Segment Open
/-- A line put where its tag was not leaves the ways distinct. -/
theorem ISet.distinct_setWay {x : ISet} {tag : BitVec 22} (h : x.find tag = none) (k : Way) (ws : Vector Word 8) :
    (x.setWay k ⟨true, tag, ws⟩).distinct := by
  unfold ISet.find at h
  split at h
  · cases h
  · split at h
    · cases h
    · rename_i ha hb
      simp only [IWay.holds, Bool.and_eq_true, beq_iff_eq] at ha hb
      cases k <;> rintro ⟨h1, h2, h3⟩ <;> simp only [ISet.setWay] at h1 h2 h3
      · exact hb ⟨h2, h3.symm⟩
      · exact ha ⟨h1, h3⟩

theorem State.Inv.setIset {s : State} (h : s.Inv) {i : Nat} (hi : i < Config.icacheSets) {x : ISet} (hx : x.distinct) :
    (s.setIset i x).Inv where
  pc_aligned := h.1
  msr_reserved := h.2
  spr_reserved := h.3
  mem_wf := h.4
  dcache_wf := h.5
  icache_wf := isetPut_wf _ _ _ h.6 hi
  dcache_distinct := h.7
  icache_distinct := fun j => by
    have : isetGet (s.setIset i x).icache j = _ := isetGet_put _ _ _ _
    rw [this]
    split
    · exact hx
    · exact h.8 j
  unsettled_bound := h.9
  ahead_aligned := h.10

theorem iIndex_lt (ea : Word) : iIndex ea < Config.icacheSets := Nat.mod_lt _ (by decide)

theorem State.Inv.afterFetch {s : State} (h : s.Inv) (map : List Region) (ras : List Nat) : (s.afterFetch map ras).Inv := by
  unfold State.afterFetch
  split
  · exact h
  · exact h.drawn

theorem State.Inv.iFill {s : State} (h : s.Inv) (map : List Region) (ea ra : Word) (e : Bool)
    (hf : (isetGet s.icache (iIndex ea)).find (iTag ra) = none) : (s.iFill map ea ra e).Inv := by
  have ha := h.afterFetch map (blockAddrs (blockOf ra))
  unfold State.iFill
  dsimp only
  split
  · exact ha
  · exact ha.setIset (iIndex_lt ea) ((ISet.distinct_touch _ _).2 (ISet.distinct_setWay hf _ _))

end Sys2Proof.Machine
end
Segment Closed
Exercise: Scan the material above. Copy each line that holds the word "afterFetch".

Answer section:
theorem State.Inv.afterFetch {s : State} (h : s.Inv) (map : List Region) (ras : List Nat) : (s.afterFetch map ras).Inv := by
  unfold State.afterFetch
  have ha := h.afterFetch map (blockAddrs (blockOf ra))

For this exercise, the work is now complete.